/-- Entry 4 resumes what the core saved (R182). -/
theorem eenter_leads_resume (h4 : (xReg (getCore s c) rs2).toNat = 4) :
    leads (.eenter c rs1 rs2) s fun t =>
      (getCore t c).pc = BitVec.ofNat 64
          (leAt (sramRead s (ctlPage (getEncl s (xReg (getCore s c) rs1).toNat) + 0x100 * c) 256) 0 8)
      ∧ (getCore t c).encl = some (xReg (getCore s c) rs1).toNat
      ∧ (getCore t c).x = slotRegs (sramRead s (ctlPage (getEncl s (xReg (getCore s c) rs1).toNat) + 0x100 * c) 256)
      ∧ (getEncl t (xReg (getCore s c) rs1).toNat).saved
          = (getEncl s (xReg (getCore s c) rs1).toNat).saved.filter (· ≠ c.val) := by
  rw [h4] at hk
  generalize hE : (xReg (getCore s c) rs1).toNat = E at hk ⊢
  obtain ⟨⟨p, hcore⟩, hencl, hsram⟩ := pmcRun_shows s c
  generalize hb : sramRead s (ctlPage (getEncl s E) + 0x100 * c) 256 = b
  refine leads_of_exec (t := setCore (setEncl (pmcRun s c) E { getEncl s E with
      saved := (getEncl s E).saved.filter (· ≠ c.val)
      inside := (getEncl s E).inside.filter (· ≠ c.val) ++ [c.val] }) c
        (enterCtx { leaveCtx { getCore s c with pmc := p } with
          encl := some E, exitRet := (getCore s c).pc + 4, pc := BitVec.ofNat 64 (leAt b 0 8), x := slotRegs b }))
    ((exec_of_runs rfl hr hp).trans (congrArg _ ?_)) ?_
  · rw [if_neg (by simp [hlevel, hpart, hout])]
    simp only [hE, hk, h4, hcore, hencl, hsram, hb, if_true]
  · rw [getCore_setCore_same, enterCtx_eq, getEncl_setCore, getEncl_setEncl_same]
    exact ⟨rfl, rfl, rfl, rfl⟩
end

/-- EEXIT leaves the enclave for the exit return address with a0 and a1 (R183). -/
theorem exec_eexit_of_inside {s : State} {c : Fin 2} {e : Nat} (hr : coreRuns s c = true) (hp : partGone s c = false)
    (hlevel : (getCore s c).level = .user) (hin : (getCore s c).encl = some e) :
    exec (.eexit c) s = .next (enclGone (onCore (setEncl s e { getEncl s e with
      inside := (getEncl s e).inside.filter (· ≠ c.val) }) c fun x =>
        enterCtx { scrub (leaveCtx x) with encl := none, pc := x.exitRet }) e) := by
  refine (exec_of_runs rfl hr hp).trans (congrArg _ ?_)
  simp only [hlevel, hin]

/-- Settles O47: each crossing, where it is allowed and where it is an illegal instruction. -/
theorem worldAndEnclaveCrossings : Obligations.WorldAndEnclaveCrossings := by
  unfold Obligations.WorldAndEnclaveCrossings
  refine ⟨?_, ?_, ?_, ?_, ?_, ?_, ?_, ?_, ?_, ?_, ?_, ?_, ?_, ?_, ?_, ?_, ?_, ?_, ?_, ?_, ?_⟩
  · intro s c hr hp hlevel
    refine (exec_of_runs rfl hr hp).trans (congrArg _ ?_)
    obtain h | h := hlevel <;> simp only [h]
  · intro x k
    exact monEnter_shows x k
  · intro x a e
    exact ⟨rfl, rfl⟩
  · intro s c hr hp hlevel
    refine (exec_of_runs rfl hr hp).trans (congrArg _ ?_)
    simp only [hlevel]
    rfl
  · intro s c hr hp hlevel hasync hok
    exact wgateReturn_leads hr hp hlevel hasync hok
  · intro s c hr hp hlevel hasync
    refine (exec_of_runs rfl hr hp).trans (congrArg _ ?_)
    rw [if_neg (not_not_intro hlevel), if_pos (by simp [hasync])]
    rfl
  · intro s c hr hp hlevel hasync hok
    exact tret_leads_async hr hp hlevel hasync hok
  · intro s c hr hp hlevel hok
    exact tret_leads_trap hr hp hlevel hok
  · intro s c hr hp hlevel
    refine (exec_of_runs rfl hr hp).trans (congrArg _ ?_)
    simp only [hlevel]
    rfl
  · intro s c f hr
    exact instr_of_not_runs f hr
  · intro s c rs1 rs2 k hr hp hlevel hpart hout hk
    exact exec_eenter_of_refused hr hp hlevel hpart hout hk
  · intro s c rs1 rs2 hr hp hlevel hpart hout hk h4
    exact eenter_leads_entry hr hp hlevel hpart hout hk h4
  · intro s c rs1 rs2 hr hp hlevel hpart hout hk h4
    exact eenter_leads_resume hr hp hlevel hpart hout hk h4
  · intro s c rs1 rs2 hr hp h
    refine (exec_of_runs rfl hr hp).trans (congrArg _ ?_)
    rw [if_pos (by obtain h | h | h := h <;> simp [h])]
    rfl
  · intro s c e hr hp hlevel hin hstate
    refine leads_of_exec (exec_eexit_of_inside hr hp hlevel hin) ?_
    rw [enclGone_of_standing (by rw [getEncl_onCore, getEncl_setEncl_same]; exact hstate), getCore_onCore_same,
      enterCtx_eq, getEncl_onCore, getEncl_setEncl_same]
    exact ⟨rfl, rfl, rfl, rfl⟩
  · intro s c hr hp h
    refine (exec_of_runs rfl hr hp).trans (congrArg _ ?_)
    simp only
    split
    · obtain h | h := h <;> simp_all
    · rfl
  · intro s c hr hp hlevel
    refine (exec_of_runs rfl hr hp).trans (congrArg _ ?_)
    simp only [hlevel]
  · intro s c hr hp hlevel
    refine (exec_of_runs rfl hr hp).trans (congrArg _ ?_)
    rw [if_pos hlevel]
  · intro s c hr hp hlevel hasync
    refine (exec_of_runs rfl hr hp).trans (congrArg _ ?_)
    simp only [hlevel, hasync]
    rfl
  · intro s c rs1 rs2 hr
    exact ⟨exec_of_not_runs rfl hr, exec_of_not_runs rfl hr, exec_of_not_runs rfl hr, exec_of_not_runs rfl hr,
      exec_of_not_runs rfl hr⟩
  · intro s c e hr hp hlevel hin _
    refine leads_of_exec (exec_eexit_of_inside hr hp hlevel hin) ?_
    rw [getCore_enclGone, getCore_onCore_same, enterCtx_eq]
    exact ⟨rfl, rfl⟩

end Sys2Proof.Machine
end

section
/-! Core control registers, exceptions, interrupts, the debugger and the boundary scan (07 R163, R164, R187, R188, R197,
21 R472, R475). -/
namespace Sys2Proof.Machine

set_option Elab.async false

/-! ### Exceptions -/

theorem trapRegs_putTrap_same (x : Core) (l : Level) (t : TrapRegs) : trapRegs (putTrap x l t) l = t := by
  cases l <;> rfl

/-- A trap writes the registers of its level and starts at its TBASE; the general registers stay (R188). -/
theorem trapTo_shows (x : Core) (l : Level) (code : Nat) (info : DWord) :
    (trapTo x l code info).level = l ∧ (trapTo x l code info).pc = (trapRegs x l).base
      ∧ (trapRegs (trapTo x l code info) l).cause = BitVec.ofNat 64 code
      ∧ (trapRegs (trapTo x l code info) l).pc = x.pc ∧ (trapRegs (trapTo x l code info) l).info = info
      ∧ (trapTo x l code info).x = x.x := by
  cases l <;> exact ⟨rfl, rfl, rfl, rfl, rfl, rfl⟩

theorem trapRegs_enterCtx (x : Core) (l : Level) : trapRegs (enterCtx x) l = trapRegs x l := by
  rw [enterCtx_eq]
  cases l <;> rfl

/-- An exception outside an enclave is taken at its level. -/
theorem getCore_raise {s : State} {c : Nat} (code : Nat) (info : DWord) (hout : (getCore s c).encl = none) :
    getCore (raise s c code info) c = enterCtx (trapTo (getCore s c) (excLevel (getCore s c).level code false) code info) := by
  simp only [raise, hout]
  exact getCore_onCore_same ..

theorem raise_shows {s : State} {c : Nat} {l : Level} (code : Nat) (info : DWord) (hout : (getCore s c).encl = none)
    (hl : l = excLevel (getCore s c).level code false) :
    (getCore (raise s c code info) c).level = l ∧ (getCore (raise s c code info) c).pc = (trapRegs (getCore s c) l).base
      ∧ (trapRegs (getCore (raise s c code info) c) l).cause = BitVec.ofNat 64 code
      ∧ (trapRegs (getCore (raise s c code info) c) l).pc = (getCore s c).pc
      ∧ (trapRegs (getCore (raise s c code info) c) l).info = info
      ∧ (getCore (raise s c code info) c).x = (getCore s c).x := by
  rw [getCore_raise code info hout, trapRegs_enterCtx, ← hl, enterCtx_eq]
  exact trapTo_shows ..

/-! ### Interrupts -/

/-- Outside an enclave an interrupt counts and is taken. -/
theorem exec_interruptTaken_outside {s : State} {c : Fin 2} {k : Nat} {l : Level} (hr : coreRuns s c = true)
    (hirq : nextIrq (getCore s c) = some (l, k)) (hout : (getCore s c).encl = none) :
    exec (.interruptTaken c) s = .next (match (generalizing := false) l with
      | .mon => secureEntry (pmcEvent s c 7) c k false
      | l => normalEntry (pmcEvent s c 7) c k l) := by
  obtain ⟨p, hp⟩ := getCore_pmcEvent s c 7
  have hleave : leaveEncl (pmcEvent s c 7) c k = pmcEvent s c 7 := by
    rw [leaveEncl, hp]
    simp only [hout]
  show execInterruptTaken c s = _
  rw [execInterruptTaken, if_neg (by simp [hr]), hirq]
  simp only [hout, hleave]
  rfl

/-- Settles O48: each register access, exception, interrupt and debugger request. -/
theorem coreRegisters : Obligations.CoreRegisters := by
  unfold Obligations.CoreRegisters
  refine ⟨?_, ?_, ?_, ?_, ?_, ?_, ?_, ?_, ?_, ?_, ?_, ?_, ?_, ?_, ?_, ?_, ?_, ?_, ?_, ?_, ?_, ?_, ?_, ?_, ?_, ?_, ?_, ?_⟩
  · intro s c rd n v t hr hp hread
    refine (exec_of_runs rfl hr hp).trans (congrArg _ ?_)
    simp only [hread]
  · intro s c rd n hr hp hread
    refine (exec_of_runs rfl hr hp).trans (congrArg _ ?_)
    simp only [hread]
    rfl
  · intro s c n rs1 t hr hp hwrite
    refine (exec_of_runs rfl hr hp).trans (congrArg _ ?_)
    simp only [hwrite]
  · intro s c n rs1 hr hp hwrite hlevel
    refine (exec_cwr ..).trans ((execCwr_of_refused hr hp hwrite).trans ?_)
    rw [pctxLog, if_neg (by simp [hlevel])]
    rfl
  · intro s c n rs1 hr hp hwrite
    exact (exec_cwr ..).trans (execCwr_of_refused hr hp hwrite)
  · intro s c rs1 hr hp hlevel
    refine (exec_of_runs rfl hr hp).trans (congrArg _ ?_)
    simp only [hlevel]
    by_cases h0 : (xReg (getCore s c) rs1).toNat = 0 <;> simp [h0, tlbDrop]
  · intro s c rs1 hr hp hlevel
    refine (exec_of_runs rfl hr hp).trans (congrArg _ ?_)
    simp only [hlevel]
    rfl
  · intro s c rs1 hr hp hlevel
    refine (exec_of_runs rfl hr hp).trans (congrArg _ ?_)
    obtain h | h := hlevel <;> simp only [h] <;> rfl
  · intro s c code info hout
    exact raise_shows code info hout rfl
  · intro s c hr hp
    exact exec_of_runs (f := fun s => raise s c (if (getCore s c).level = .hyp then 1 else 8) 0) rfl hr hp
  · intro s c hr hp hdbg
    refine (exec_of_runs rfl hr hp).trans (congrArg _ ?_)
    exact if_neg (by simp [hdbg])
  · intro s c hr hp hdbg
    refine (exec_of_runs rfl hr hp).trans (congrArg _ ?_)
    exact if_pos hdbg
  · intro s c hr hp
    exact exec_of_runs (f := fun s => illegal s c) rfl hr hp
  · intro l code
    exact ⟨rfl, rfl, by decide, by decide, by decide, by decide⟩
  · intro s c k hr hirq hout
    exact exec_interruptTaken_outside hr hirq hout
  · intro s c k l hr hirq hl hout
    refine (exec_interruptTaken_outside hr hirq hout).trans ?_
    cases l with
    | mon => exact absurd rfl hl
    | hyp => rfl
    | sup => rfl
    | user => rfl
  · intro s c hr
    exact ⟨if_pos (by simp [hr]), exec_of_not_runs rfl hr, exec_of_not_runs rfl hr, exec_of_not_runs rfl hr⟩
  · intro s c hr hirq
    show execInterruptTaken c s = _
    rw [execInterruptTaken, if_neg (by simp [hr]), hirq]
  · intro x hlevel hmon
    simp [nextIrq, hlevel, hmon]
  · intro x k hmon
    simp [nextIrq, hmon]
  · intro x k hmon hlevel hhyp
    simp [nextIrq, hmon, hlevel, hhyp]
  · intro x k hmon hlevel hhyp hsup
    obtain h | h := hlevel <;> simp [nextIrq, hmon, h, hhyp, hsup]
  · intro s c hup hdbg hport
    show Host.Outcome.next (if mainUp s && debugAttached s then haltCore s c else s) = _
    rw [if_pos (by simp [hup, debugAttached, hdbg, hport])]
    rfl
  · intro s c hup hdbg hport
    show Host.Outcome.next (if mainUp s && debugAttached s then _ else s) = _
    rw [if_pos (by simp [hup, debugAttached, hdbg, hport])]
  · intro s c h
    have hno : (mainUp s && debugAttached s) = false := by obtain h | h | h := h <;> simp [debugAttached, h]
    exact ⟨congrArg _ (if_neg (by simp [hno])), congrArg _ (if_neg (by simp [hno]))⟩
  · decide
  · intro s
    exact ⟨congrArg TapPath.id (by decide), rfl, rfl⟩
  · intro s
    simp [tapAllows, debugAttached]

(Task description)
Check the listing for the word "hencl". Show each line that has it.

(Written answer)
  obtain ⟨⟨p, hcore⟩, hencl, hsram⟩ := pmcRun_shows s c
    simp only [hE, hk, h4, hcore, hencl, hsram, hb, if_true]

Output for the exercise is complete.